Where the records below show a line containing "s.zonesOf n = [] →", start copying; end with the line containing "t.get (GUARD_ZONE_STATUS_ZONE_TEMP 1)", and copy it too.

--- Dataset content ---

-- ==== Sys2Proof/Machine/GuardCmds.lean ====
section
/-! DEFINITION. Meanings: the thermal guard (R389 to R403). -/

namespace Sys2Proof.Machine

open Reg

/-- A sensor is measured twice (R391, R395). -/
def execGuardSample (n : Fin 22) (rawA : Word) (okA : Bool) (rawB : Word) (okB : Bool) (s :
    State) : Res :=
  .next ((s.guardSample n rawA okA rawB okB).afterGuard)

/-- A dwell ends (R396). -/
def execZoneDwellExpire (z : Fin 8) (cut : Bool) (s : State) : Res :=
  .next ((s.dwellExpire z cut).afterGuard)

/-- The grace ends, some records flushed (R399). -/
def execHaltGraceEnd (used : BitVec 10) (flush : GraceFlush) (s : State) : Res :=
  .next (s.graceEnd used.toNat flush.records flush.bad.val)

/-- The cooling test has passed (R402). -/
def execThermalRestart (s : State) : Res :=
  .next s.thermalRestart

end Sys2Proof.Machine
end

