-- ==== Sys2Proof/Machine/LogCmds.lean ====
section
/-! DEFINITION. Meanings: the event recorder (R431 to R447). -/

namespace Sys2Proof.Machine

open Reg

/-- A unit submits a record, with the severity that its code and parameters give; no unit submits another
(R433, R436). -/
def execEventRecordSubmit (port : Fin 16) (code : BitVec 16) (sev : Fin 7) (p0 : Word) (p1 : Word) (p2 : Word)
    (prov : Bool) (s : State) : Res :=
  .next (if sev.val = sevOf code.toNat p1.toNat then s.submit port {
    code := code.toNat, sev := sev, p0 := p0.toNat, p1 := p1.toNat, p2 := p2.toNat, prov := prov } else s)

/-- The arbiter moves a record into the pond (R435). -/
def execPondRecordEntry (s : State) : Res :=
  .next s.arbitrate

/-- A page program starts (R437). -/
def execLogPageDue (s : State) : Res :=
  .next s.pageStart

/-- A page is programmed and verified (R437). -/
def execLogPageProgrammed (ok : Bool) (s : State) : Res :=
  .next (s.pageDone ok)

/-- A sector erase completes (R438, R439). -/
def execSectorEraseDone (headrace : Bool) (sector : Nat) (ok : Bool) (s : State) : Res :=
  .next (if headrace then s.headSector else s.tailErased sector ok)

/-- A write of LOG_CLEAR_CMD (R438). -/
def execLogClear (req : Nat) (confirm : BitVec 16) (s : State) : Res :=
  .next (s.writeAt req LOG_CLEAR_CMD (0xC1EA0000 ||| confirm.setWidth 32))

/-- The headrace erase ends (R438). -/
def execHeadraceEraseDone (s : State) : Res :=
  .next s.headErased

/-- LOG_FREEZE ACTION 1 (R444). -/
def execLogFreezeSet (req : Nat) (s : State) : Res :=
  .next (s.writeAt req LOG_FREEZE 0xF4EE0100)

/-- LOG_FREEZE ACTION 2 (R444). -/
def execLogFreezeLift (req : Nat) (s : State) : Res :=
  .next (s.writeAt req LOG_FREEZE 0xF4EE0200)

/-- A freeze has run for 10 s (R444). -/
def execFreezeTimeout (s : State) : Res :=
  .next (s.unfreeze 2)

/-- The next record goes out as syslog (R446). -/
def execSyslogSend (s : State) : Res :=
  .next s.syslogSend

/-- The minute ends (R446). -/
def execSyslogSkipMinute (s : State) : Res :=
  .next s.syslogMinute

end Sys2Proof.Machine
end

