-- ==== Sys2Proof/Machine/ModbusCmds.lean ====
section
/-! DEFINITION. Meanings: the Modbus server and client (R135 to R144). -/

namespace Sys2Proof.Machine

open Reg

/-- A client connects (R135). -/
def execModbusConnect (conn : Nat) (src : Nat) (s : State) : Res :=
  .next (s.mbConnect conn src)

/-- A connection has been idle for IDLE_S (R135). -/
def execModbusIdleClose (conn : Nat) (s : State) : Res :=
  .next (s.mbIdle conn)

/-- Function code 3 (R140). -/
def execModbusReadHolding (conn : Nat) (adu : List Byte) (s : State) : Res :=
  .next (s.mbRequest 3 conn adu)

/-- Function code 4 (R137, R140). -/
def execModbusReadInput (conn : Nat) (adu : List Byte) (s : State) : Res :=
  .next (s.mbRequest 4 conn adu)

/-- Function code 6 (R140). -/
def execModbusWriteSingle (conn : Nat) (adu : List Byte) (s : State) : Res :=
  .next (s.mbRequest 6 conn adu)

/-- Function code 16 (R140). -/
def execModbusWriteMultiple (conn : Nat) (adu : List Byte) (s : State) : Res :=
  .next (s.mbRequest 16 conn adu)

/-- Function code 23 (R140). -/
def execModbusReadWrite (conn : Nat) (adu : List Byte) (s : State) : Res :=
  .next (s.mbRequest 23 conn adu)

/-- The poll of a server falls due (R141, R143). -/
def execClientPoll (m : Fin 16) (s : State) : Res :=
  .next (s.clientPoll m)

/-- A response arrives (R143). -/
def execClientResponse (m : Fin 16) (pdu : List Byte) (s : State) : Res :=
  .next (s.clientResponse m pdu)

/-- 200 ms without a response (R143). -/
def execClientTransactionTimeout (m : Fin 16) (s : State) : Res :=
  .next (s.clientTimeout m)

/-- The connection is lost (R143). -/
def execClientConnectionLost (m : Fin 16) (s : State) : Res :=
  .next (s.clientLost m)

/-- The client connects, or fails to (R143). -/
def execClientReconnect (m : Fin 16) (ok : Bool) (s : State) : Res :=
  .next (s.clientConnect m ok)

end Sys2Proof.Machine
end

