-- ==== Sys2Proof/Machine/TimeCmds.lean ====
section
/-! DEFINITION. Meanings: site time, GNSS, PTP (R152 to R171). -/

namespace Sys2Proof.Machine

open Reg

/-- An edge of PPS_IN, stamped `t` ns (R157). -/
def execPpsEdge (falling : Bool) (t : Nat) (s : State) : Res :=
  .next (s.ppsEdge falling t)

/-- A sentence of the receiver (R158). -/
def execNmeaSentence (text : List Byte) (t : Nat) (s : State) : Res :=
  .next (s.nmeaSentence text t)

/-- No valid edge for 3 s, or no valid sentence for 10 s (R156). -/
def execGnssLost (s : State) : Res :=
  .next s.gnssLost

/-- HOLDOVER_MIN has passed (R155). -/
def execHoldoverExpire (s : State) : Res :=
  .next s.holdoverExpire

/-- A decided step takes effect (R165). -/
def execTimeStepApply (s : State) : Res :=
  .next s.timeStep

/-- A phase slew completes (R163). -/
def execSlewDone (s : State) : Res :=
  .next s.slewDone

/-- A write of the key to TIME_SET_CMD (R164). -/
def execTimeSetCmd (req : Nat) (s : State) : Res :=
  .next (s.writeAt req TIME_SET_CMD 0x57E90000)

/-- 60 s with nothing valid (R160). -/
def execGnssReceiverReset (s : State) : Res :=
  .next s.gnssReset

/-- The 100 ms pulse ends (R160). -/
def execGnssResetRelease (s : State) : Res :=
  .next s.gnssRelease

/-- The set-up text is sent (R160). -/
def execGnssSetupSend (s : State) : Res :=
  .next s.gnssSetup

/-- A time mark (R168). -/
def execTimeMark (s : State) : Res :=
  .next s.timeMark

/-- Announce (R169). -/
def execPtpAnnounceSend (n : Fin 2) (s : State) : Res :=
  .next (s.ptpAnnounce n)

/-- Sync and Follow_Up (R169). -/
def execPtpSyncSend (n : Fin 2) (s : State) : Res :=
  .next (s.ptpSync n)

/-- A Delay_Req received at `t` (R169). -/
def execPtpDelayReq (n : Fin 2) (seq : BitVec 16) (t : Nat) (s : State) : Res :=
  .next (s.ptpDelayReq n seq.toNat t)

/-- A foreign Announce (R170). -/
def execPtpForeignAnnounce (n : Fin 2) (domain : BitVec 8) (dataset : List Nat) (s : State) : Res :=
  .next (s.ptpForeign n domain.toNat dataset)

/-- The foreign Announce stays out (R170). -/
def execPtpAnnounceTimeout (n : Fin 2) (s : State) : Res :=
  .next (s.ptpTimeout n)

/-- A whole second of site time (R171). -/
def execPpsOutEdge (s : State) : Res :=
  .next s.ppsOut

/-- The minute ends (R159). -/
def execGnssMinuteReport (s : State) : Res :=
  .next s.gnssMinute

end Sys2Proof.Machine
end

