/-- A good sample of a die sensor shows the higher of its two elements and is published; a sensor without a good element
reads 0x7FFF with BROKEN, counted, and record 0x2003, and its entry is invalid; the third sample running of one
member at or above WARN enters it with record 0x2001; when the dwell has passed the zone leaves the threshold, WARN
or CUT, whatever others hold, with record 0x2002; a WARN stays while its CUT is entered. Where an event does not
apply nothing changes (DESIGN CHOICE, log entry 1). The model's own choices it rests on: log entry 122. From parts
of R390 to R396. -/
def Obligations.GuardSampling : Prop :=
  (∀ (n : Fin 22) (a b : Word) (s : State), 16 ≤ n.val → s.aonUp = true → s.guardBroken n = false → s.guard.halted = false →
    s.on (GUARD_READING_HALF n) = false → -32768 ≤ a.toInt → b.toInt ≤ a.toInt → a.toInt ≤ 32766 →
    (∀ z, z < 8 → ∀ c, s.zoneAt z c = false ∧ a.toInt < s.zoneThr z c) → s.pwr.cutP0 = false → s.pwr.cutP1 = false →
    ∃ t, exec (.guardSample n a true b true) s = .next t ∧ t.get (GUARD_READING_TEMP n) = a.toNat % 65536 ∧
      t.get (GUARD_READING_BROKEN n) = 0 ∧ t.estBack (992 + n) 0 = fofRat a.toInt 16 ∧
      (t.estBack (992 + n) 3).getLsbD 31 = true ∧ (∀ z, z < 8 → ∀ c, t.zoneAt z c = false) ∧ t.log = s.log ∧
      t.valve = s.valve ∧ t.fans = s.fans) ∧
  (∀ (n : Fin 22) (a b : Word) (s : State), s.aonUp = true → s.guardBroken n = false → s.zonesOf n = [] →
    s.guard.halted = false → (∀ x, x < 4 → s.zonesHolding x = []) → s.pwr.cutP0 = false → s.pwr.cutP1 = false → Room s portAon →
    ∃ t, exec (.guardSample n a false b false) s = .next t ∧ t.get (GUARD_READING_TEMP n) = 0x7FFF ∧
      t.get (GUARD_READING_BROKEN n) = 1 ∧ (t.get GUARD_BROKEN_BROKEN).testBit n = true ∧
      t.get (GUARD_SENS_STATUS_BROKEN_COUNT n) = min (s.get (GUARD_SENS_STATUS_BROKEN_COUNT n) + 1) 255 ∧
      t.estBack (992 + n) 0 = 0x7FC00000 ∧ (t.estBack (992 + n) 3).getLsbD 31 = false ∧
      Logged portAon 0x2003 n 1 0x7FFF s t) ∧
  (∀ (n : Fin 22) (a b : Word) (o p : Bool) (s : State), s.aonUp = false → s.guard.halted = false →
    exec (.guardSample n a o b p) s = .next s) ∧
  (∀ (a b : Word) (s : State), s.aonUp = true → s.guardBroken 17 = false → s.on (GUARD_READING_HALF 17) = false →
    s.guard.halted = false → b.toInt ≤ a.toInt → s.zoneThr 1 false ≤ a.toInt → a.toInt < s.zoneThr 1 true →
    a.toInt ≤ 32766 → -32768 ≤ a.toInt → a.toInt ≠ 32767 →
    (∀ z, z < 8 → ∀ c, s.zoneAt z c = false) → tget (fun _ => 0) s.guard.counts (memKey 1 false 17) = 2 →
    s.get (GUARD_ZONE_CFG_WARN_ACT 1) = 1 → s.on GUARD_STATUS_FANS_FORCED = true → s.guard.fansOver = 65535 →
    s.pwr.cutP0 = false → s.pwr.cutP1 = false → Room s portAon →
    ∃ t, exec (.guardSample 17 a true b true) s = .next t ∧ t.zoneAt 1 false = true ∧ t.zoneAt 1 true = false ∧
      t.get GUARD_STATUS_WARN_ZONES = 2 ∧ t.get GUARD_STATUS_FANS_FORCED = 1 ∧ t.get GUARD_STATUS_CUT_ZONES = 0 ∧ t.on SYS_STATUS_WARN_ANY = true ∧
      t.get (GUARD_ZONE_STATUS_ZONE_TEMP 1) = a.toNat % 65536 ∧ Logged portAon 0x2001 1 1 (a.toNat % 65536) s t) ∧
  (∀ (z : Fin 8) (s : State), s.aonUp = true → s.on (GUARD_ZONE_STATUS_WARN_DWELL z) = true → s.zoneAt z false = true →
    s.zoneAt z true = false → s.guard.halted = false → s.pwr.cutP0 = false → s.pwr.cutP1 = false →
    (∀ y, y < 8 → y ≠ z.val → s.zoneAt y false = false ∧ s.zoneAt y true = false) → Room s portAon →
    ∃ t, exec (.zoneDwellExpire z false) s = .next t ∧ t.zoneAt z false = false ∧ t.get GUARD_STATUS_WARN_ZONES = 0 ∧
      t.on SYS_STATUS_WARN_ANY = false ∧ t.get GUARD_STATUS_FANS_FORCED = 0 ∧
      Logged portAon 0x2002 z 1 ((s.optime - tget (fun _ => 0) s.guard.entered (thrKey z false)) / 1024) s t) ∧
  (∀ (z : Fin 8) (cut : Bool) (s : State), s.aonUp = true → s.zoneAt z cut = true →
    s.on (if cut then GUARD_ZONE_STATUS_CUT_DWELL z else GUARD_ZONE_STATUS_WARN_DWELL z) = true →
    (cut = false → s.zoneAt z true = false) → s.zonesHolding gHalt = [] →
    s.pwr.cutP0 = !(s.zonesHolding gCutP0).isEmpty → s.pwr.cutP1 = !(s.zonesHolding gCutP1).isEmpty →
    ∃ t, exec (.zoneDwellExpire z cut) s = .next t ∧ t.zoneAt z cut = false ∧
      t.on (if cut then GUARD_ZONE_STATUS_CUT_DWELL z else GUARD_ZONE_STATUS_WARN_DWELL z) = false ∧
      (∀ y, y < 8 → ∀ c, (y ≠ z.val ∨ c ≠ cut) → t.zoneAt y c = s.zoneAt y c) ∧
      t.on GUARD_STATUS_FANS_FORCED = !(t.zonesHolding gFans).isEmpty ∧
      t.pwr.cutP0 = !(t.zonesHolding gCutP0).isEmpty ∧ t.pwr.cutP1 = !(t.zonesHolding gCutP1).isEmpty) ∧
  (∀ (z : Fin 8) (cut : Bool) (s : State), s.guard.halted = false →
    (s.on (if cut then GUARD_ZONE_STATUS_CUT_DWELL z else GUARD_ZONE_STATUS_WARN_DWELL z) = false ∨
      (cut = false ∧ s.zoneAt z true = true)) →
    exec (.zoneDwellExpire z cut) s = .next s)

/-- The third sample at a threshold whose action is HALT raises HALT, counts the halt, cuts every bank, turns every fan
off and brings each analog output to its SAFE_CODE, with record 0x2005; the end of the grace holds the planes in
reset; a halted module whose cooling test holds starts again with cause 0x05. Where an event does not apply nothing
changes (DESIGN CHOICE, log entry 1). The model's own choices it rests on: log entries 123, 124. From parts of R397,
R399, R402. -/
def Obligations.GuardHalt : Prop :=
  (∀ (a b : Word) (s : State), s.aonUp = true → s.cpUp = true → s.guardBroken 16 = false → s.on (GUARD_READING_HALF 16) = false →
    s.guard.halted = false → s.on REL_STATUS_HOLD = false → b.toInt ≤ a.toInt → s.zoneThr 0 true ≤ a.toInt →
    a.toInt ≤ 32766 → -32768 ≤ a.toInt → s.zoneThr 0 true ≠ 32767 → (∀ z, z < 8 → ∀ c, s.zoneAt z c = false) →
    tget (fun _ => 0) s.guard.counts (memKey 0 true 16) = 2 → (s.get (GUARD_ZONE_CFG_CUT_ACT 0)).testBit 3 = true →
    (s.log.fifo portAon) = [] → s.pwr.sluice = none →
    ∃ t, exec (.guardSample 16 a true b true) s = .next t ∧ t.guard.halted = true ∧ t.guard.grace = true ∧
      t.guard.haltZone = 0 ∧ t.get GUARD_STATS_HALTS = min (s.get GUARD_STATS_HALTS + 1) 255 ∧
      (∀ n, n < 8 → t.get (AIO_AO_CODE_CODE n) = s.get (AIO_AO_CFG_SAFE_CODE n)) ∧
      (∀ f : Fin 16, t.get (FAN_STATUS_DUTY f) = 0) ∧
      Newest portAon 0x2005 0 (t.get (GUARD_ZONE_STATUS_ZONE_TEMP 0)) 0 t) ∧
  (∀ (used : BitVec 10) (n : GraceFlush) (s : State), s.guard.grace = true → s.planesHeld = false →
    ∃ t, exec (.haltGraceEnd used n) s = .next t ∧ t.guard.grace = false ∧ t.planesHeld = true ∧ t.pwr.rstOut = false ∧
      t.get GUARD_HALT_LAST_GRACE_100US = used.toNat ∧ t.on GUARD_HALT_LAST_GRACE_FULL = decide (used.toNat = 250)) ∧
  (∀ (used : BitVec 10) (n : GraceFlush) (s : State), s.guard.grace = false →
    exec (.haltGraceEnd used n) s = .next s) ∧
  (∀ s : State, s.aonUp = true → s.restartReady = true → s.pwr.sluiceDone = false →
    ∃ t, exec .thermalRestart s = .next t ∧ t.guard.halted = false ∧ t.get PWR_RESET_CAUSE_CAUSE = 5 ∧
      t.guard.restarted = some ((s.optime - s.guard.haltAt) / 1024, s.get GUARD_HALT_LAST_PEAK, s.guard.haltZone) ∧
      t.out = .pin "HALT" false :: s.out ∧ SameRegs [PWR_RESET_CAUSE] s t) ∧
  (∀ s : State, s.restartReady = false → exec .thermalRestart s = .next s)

---

Result of the task –
  (∀ (n : Fin 22) (a b : Word) (s : State), s.aonUp = true → s.guardBroken n = false → s.zonesOf n = [] →
    s.guard.halted = false → (∀ x, x < 4 → s.zonesHolding x = []) → s.pwr.cutP0 = false → s.pwr.cutP1 = false → Room s portAon →
    ∃ t, exec (.guardSample n a false b false) s = .next t ∧ t.get (GUARD_READING_TEMP n) = 0x7FFF ∧
      t.get (GUARD_READING_BROKEN n) = 1 ∧ (t.get GUARD_BROKEN_BROKEN).testBit n = true ∧
      t.get (GUARD_SENS_STATUS_BROKEN_COUNT n) = min (s.get (GUARD_SENS_STATUS_BROKEN_COUNT n) + 1) 255 ∧
      t.estBack (992 + n) 0 = 0x7FC00000 ∧ (t.estBack (992 + n) 3).getLsbD 31 = false ∧
      Logged portAon 0x2003 n 1 0x7FFF s t) ∧
  (∀ (n : Fin 22) (a b : Word) (o p : Bool) (s : State), s.aonUp = false → s.guard.halted = false →
    exec (.guardSample n a o b p) s = .next s) ∧
  (∀ (a b : Word) (s : State), s.aonUp = true → s.guardBroken 17 = false → s.on (GUARD_READING_HALF 17) = false →
    s.guard.halted = false → b.toInt ≤ a.toInt → s.zoneThr 1 false ≤ a.toInt → a.toInt < s.zoneThr 1 true →
    a.toInt ≤ 32766 → -32768 ≤ a.toInt → a.toInt ≠ 32767 →
    (∀ z, z < 8 → ∀ c, s.zoneAt z c = false) → tget (fun _ => 0) s.guard.counts (memKey 1 false 17) = 2 →
    s.get (GUARD_ZONE_CFG_WARN_ACT 1) = 1 → s.on GUARD_STATUS_FANS_FORCED = true → s.guard.fansOver = 65535 →
    s.pwr.cutP0 = false → s.pwr.cutP1 = false → Room s portAon →
    ∃ t, exec (.guardSample 17 a true b true) s = .next t ∧ t.zoneAt 1 false = true ∧ t.zoneAt 1 true = false ∧
      t.get GUARD_STATUS_WARN_ZONES = 2 ∧ t.get GUARD_STATUS_FANS_FORCED = 1 ∧ t.get GUARD_STATUS_CUT_ZONES = 0 ∧ t.on SYS_STATUS_WARN_ANY = true ∧
      t.get (GUARD_ZONE_STATUS_ZONE_TEMP 1) = a.toNat % 65536 ∧ Logged portAon 0x2001 1 1 (a.toNat % 65536) s t) ∧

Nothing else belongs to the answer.